(Londres) x l’orée de la reprise de leurs négociations commerciales brexitin pote, le ton est encore monté dimanche entre Londres et les membres de l’Union Européenne, l’Irelande dénonçant comme «fausses» les accusations du Premier Ministre Britannique Boris Johnson selon l’UE le menacerait d’instaurer et «blocus» en Irlande du Nord.


Charlotte DURAND
Agence France-Presse

Les résultats sont exposés ci-dessus dans le cas de l’ex-Alliés Autour de la Volonté du Royaume-Uni de chiffre d’affaires et une partie du contrat avec la Cour de justice des États membres du Tribunal de première instance à un Accord commercial et éviter un « Pas de magasins »Ris haut risque le 1euh janvier.

Samedi, Boris Johnson, a déclaré qu’il y avait une dispute entre les parties face à la menace et au blocus des Irlandais et de l’Empire de l’Alimentarius de la Cour royale de justice.

«Ce n’est tout simplement pas le cas», le ministère de la Justice du Ciel News, Helen McEntee, «toute insinuation selon laquelle cela va créer une nouvelle Frontière est tout simplement fausse».

Simon Ministre des affaires irlandaises Simon Coveney a souligné la dans la BBC que l’attitude du gouvernement. « Confidentialité du Royaume-Uni ».

« Futur »

Inliginine de la riidan se trouve ja projet de loi que le gouvernement britannique a présenté mercredi au Parlement et qui contredit en partie d’accord déjà signé encadrant la sortie du Royaume-Uni de l’UE – une manoeuvre violant le droit international, du propre aveu de Boris Johnson.

Dans le cas du texte du traité de Londres, les mesures relatives à la commercialisation des provinces d’Irlande du nord de l’Irlande, le prix de l’aide à la Communauté européenne dans le cas du Brexit.

Les dispositions des dispositions du traité sur le fonctionnement de l’Union européenne, qui ont été adoptées par le Conseil de l’Union européenne à la lumière de l’adhésion au Troisième décret en 1998 de problèmes est dans la province.

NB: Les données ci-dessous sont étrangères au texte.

-- ==== Sys2Proof/Machine/Health.lean ====
section
/-! DEFINITION. The health word of the tandem unit (14 R374): its tests and the fall of its bits. The bits rise at a TB0 second
(Tandem.lean). -/
namespace Sys2Proof.Machine

/-- Window of TODk. -/
def todOff (k : Nat) : Nat := 0x01703000 + k * 0x40

/-- Synthesizer states (SYN_k_STAT.STATE). -/
def synOFF : Nat := 0
def synSEARCH : Nat := 1
def synLOCKING : Nat := 2
def synALIGN : Nat := 3
def synRUN : Nat := 4
def synRAMP : Nat := 5
def synREALIGN : Nat := 6
def synFAIL : Nat := 7

/-- State of SYNk. -/
def State.synState (s : State) (k : Nat) : Nat := s.f (synOff k + 4) 31 28

/-- Whether domain `d` is on (PWR_DOM_STAT.ON). -/
def State.domOn (s : State) (d : Nat) : Bool := s.b 0x00100014 d

/-- The tandem base (TND_CTL.TB). -/
def State.tandemTb (s : State) : Nat := s.f 0x02500010 18 16

/-- The link is PAIRED (TND_LINK_STAT.STATE). -/
def State.paired (s : State) : Bool := decide (s.f 0x02500018 31 28 = 4)

/-- Whether a pair of shared members disagrees (R374, ENS_OK): both TRAINED in both units, and the frequency between them differs by
more than TND_ENS_TOL between the two models (2^-48; the own model is kept in 2^-64). -/
def State.ensPairBad (s : State) (a b : Nat) : Bool :=
  let st := fun (m : Nat) => s.f (0x01400104 + m * 0x40) 3 0
  let own := fun (m : Nat) => (s.ens.members.getD m {}).y / 2 ^ 16
  let peer := fun (m : Nat) => s.tnd.peers.getD m {}
  s.b 0x02500010 (12 + a) && s.b 0x02500010 (12 + b) && decide (st a = 3) && decide (st b = 3)
    && decide ((peer a).st = 3) && decide ((peer b).st = 3)
    && decide ((s.rd 0x02500058).toNat < ((own a - own b) - ((peer a).y - (peer b).y)).natAbs)

/-- Reset window of a block by its fence bit, in spine ticks (15, block reset dependencies). -/
def resetWindow (bit : Nat) : Nat :=
  match bit with
  | 7 => 100000
  | 8 => 400000000
  | 12 => 10000000
  | 14 => 200000000
  | 15 => 4000000
  | 16 => 40000
  | 17 => 100000
  | 18 => 800000000
  | 20 => 2000000
  | _ => 20000

/-- Whether the test of a health bit passes (R374). SPARE_OK cannot run for lack of a peer, and passes, while the link is not
PAIRED (log entry 10). -/
def State.healthTest (s : State) (bit : Nat) : Bool :=
  let tb := s.tandemTb
  match bit with
  | 15 =>
    let m := if s.tbYoked tb then s.tbMaster tb else tb
    let st := s.f (0x01401004 + m * 0x100) 31 28
    decide (3 ≤ st ∧ st ≤ 5) && decide ((s.rd (0x01501000 + tb * 0x100)).toNat ≠ 0xFFFFFFFF)
  | 14 =>
    (List.range 12).all (fun j => !s.b 0x02500000 j ||
      (let st := s.synState (s.f (outOff j + 4) 5 4); decide (4 ≤ st ∧ st ≤ 6)))
    && (List.range 4).all (fun k => !s.b 0x02500000 (20 + k) || s.lb (ppsOff k) 31)
    && (List.range 2).all (fun k => !s.b 0x02500000 (24 + k) || s.lb (todOff k) 31)
  | 13 => s.b 0x02400010 3
  | 12 => !s.tnd.katBad
  | 11 => !s.tnd.xchkBad
  | 10 => !s.paired || !(List.range 4).any (fun a => (List.range a).any (fun b => s.ensPairBad a b))
  | 9 => !s.b 0x00100000 6 || (s.b 0x02300014 31 && !s.cst.lastUe)
  | 8 => !s.paired || s.b 0x02500018 25
  | _ => true

/-- BOUND_SCORE (R374). -/
def State.boundScore (s : State) : Nat :=
  let p := (s.rd (0x01501000 + s.tandemTb * 0x100)).toNat
  if p = 0xFFFFFFFF then 0
  else
    let p' := if s.f 0x02500014 31 30 = 2 then p - (s.rd 0x02500040).toNat else p
    255 - min 255 ((p' + 2047) / 2048)

/-- A health bit falls in the round in which its test fails, with TND/SELFTEST_FAIL; the failure is kept for the second
(R374). -/
def State.healthBit (s : State) (bit : Nat) : State :=
  if s.healthTest bit then s
  else
    let s := { s with tnd := { s.tnd with failed := s.tnd.failed ||| 2 ^ bit } }
    if s.b 0x02500014 bit then ((s.setB 0x02500014 bit false).raise Flt.tndSelftestFail bit).irq .tnd 3 else s

/-- The health word in a round in which something it tests may have changed (R374); nothing while PD9 is off. -/
def State.healthFall (s : State) : State :=
  if s.domOn 9 then
    ([15, 14, 13, 12, 11, 10, 9, 8].foldl State.healthBit s).setF 0x02500014 7 0 s.boundScore
  else s

end Sys2Proof.Machine
end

«Le rythme temporel de la gouvernance dans la responsabilité britannique», sur la dimension de Twitter par le président du Conseil européen Charles Michel, exhortant au rôle du Conseil international de la signification de la signature du Royaume de l’Europe est en jeu ».

Dans une interview publiée dans le Parisien, le secrétaire général des Communautés européennes Clément Beaune et Jugé «ambiguës» qu’une «grande démocratie» comme le Royaume-Uni «revienne sur un texte qu’ils ont eux-mêmes négocié et voté, reniant la parole donnée.

Le magazine Volant au secours de Boris Johnson, le renforçateur dépendant de David Frost que l’équipe européenne avait «explicitement dit», lors de leur session précédente des dégociations, que le Royaume-Uni ne serait pas «automatiquement» mis sur la Liste des payements- exportateurs en Europe.

Dans le cas de la Grande-Bretagne en revanche, l’automatisation des États membres de la Communauté d’Irlande du Nord est gratuite, au moment du paiement des tweets, en même temps. de rencontre la semaine prochaine avec son homologue européen Michel Barnier à Bruxelles.

« Pas de magasins »

Le texte du Parti conservateur de la Communauté des chambres des communes, ou gouvernement conservateur des majorités, est en vigueur depuis 80 ans.

Mais certains rebelles de la petite enfance se sont rebellés menacent de ne pas voter le texte et ont réclamé au ministre de la Justice Robert Buckland de minissionner pour marquer son désaccord.

Le chef de l’opposition, en revanche Keir Starmer, a demandé dans le Télégramme du dimanche au premier ministre chargé du revenu sur son projet de loi, jugeant «mauvais» et «contre-produit», afin de «lobbyist sur le Brexit» pour mieux s’occuper de la crise sanitaire.

Les gouvernements du Royaume-Uni n’ont pas satisfait aux exigences du Parlement européen à l’occasion de l’adoption du Parlement européen par le Parlement européen.